= Beginning of Section =

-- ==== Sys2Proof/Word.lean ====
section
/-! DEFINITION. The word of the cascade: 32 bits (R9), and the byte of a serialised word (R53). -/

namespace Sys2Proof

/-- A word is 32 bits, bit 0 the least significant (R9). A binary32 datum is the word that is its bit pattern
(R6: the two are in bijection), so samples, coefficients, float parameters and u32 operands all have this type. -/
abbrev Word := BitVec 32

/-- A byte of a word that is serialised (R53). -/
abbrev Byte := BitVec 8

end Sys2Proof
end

= End of Section =
= Beginning of Section =

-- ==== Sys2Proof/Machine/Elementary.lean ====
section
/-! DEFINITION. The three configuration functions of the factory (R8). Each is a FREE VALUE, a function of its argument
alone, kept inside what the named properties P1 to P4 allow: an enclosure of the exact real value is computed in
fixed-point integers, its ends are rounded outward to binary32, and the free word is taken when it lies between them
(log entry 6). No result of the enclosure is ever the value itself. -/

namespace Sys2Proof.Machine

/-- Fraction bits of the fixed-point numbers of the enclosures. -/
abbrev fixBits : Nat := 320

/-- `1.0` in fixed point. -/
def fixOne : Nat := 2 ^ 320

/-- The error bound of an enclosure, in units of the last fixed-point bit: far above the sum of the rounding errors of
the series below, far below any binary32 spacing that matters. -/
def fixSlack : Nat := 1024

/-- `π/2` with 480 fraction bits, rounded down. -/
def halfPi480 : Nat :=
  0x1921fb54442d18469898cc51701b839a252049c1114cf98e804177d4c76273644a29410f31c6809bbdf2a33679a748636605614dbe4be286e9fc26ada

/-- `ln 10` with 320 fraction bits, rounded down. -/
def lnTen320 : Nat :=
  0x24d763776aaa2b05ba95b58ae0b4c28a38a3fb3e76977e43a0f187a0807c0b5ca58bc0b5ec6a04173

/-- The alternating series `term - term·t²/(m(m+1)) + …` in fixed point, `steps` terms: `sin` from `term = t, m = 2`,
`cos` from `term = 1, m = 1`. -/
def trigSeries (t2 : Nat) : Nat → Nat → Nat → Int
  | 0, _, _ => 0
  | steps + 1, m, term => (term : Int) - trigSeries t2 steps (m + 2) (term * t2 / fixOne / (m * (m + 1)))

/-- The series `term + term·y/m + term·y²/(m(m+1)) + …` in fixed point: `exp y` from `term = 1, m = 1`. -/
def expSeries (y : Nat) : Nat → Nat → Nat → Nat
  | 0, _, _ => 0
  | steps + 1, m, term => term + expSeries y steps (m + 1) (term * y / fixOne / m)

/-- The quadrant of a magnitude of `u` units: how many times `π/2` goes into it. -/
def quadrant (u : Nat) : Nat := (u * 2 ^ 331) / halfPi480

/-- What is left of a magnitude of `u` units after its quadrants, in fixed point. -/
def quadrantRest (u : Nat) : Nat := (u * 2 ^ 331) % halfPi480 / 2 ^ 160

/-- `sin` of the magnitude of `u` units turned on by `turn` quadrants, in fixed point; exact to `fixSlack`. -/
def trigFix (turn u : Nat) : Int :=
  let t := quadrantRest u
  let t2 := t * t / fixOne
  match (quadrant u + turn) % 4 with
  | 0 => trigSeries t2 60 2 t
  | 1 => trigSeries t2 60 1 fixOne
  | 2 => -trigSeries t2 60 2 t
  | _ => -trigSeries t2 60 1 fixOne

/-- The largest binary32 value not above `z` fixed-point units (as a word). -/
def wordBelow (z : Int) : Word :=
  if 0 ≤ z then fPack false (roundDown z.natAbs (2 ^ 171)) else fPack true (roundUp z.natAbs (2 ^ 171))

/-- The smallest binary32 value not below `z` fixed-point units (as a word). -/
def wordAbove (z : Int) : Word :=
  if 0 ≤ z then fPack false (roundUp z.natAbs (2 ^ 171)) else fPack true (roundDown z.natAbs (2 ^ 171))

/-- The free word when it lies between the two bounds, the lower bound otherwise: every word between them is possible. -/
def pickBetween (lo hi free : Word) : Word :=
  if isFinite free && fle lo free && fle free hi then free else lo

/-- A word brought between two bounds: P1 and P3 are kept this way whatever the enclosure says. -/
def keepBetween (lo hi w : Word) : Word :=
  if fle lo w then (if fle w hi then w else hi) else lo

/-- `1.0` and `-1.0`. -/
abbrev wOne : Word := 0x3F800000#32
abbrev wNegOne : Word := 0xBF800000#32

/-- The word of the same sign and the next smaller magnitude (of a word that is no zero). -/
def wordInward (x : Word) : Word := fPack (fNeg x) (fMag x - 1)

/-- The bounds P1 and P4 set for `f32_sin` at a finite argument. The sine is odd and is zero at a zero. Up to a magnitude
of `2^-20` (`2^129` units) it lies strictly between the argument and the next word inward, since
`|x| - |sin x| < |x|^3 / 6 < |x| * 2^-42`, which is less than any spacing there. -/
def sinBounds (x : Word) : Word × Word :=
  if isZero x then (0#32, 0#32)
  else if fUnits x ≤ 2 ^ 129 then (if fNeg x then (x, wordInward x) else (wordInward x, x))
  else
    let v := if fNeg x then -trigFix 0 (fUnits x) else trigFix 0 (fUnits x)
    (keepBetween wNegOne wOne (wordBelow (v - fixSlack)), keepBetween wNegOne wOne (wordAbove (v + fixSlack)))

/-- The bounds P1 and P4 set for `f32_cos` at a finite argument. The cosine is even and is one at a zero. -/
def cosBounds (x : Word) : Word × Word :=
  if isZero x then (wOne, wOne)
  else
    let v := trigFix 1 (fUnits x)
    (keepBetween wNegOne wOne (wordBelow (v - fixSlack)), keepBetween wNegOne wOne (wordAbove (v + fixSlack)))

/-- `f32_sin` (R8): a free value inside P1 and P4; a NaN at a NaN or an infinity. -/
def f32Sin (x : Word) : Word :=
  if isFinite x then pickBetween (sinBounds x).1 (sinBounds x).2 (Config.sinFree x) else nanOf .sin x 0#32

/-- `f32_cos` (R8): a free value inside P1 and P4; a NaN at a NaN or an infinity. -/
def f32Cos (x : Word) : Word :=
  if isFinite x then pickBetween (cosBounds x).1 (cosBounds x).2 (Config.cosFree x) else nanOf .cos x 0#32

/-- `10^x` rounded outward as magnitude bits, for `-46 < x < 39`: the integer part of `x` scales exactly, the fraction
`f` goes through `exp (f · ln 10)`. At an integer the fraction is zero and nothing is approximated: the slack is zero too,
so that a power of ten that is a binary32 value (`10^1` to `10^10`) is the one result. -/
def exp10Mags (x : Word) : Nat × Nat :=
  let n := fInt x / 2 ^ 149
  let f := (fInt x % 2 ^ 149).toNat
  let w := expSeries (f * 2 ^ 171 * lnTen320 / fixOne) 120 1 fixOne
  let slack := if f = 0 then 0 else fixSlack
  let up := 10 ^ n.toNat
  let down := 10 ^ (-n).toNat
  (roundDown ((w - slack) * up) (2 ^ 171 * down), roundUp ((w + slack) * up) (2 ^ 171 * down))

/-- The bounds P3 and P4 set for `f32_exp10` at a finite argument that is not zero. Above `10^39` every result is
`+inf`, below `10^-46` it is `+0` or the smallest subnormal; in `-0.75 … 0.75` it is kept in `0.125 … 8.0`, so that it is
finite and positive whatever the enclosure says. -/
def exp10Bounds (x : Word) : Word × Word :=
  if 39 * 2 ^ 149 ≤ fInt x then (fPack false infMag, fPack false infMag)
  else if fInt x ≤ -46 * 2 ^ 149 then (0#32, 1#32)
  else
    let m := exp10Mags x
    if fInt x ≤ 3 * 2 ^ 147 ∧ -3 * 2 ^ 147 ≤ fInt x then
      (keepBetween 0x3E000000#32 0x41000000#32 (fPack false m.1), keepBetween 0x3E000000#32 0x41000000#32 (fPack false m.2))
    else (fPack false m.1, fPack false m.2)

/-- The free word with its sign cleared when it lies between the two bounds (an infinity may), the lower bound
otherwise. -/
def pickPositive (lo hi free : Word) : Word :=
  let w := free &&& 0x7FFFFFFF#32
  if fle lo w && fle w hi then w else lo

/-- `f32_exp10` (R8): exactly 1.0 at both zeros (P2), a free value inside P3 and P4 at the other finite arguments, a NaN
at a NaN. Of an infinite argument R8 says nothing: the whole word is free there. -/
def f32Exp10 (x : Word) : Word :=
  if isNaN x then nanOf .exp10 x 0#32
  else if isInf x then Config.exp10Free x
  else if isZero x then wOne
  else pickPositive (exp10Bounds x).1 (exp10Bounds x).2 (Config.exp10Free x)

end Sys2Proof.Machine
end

= End of Section =

WORK ITEM: Reprint exactly the lines above that start at the one with "def lnTen320 : Nat" and end at the one with "fixOne / (m * (m + 1)))", keeping both and adding none.

FINISHED EXERCISE:
def lnTen320 : Nat :=
  0x24d763776aaa2b05ba95b58ae0b4c28a38a3fb3e76977e43a0f187a0807c0b5ca58bc0b5ec6a04173

/-- The alternating series `term - term·t²/(m(m+1)) + …` in fixed point, `steps` terms: `sin` from `term = t, m = 2`,
`cos` from `term = 1, m = 1`. -/
def trigSeries (t2 : Nat) : Nat → Nat → Nat → Int
  | 0, _, _ => 0
  | steps + 1, m, term => (term : Int) - trigSeries t2 steps (m + 2) (term * t2 / fixOne / (m * (m + 1)))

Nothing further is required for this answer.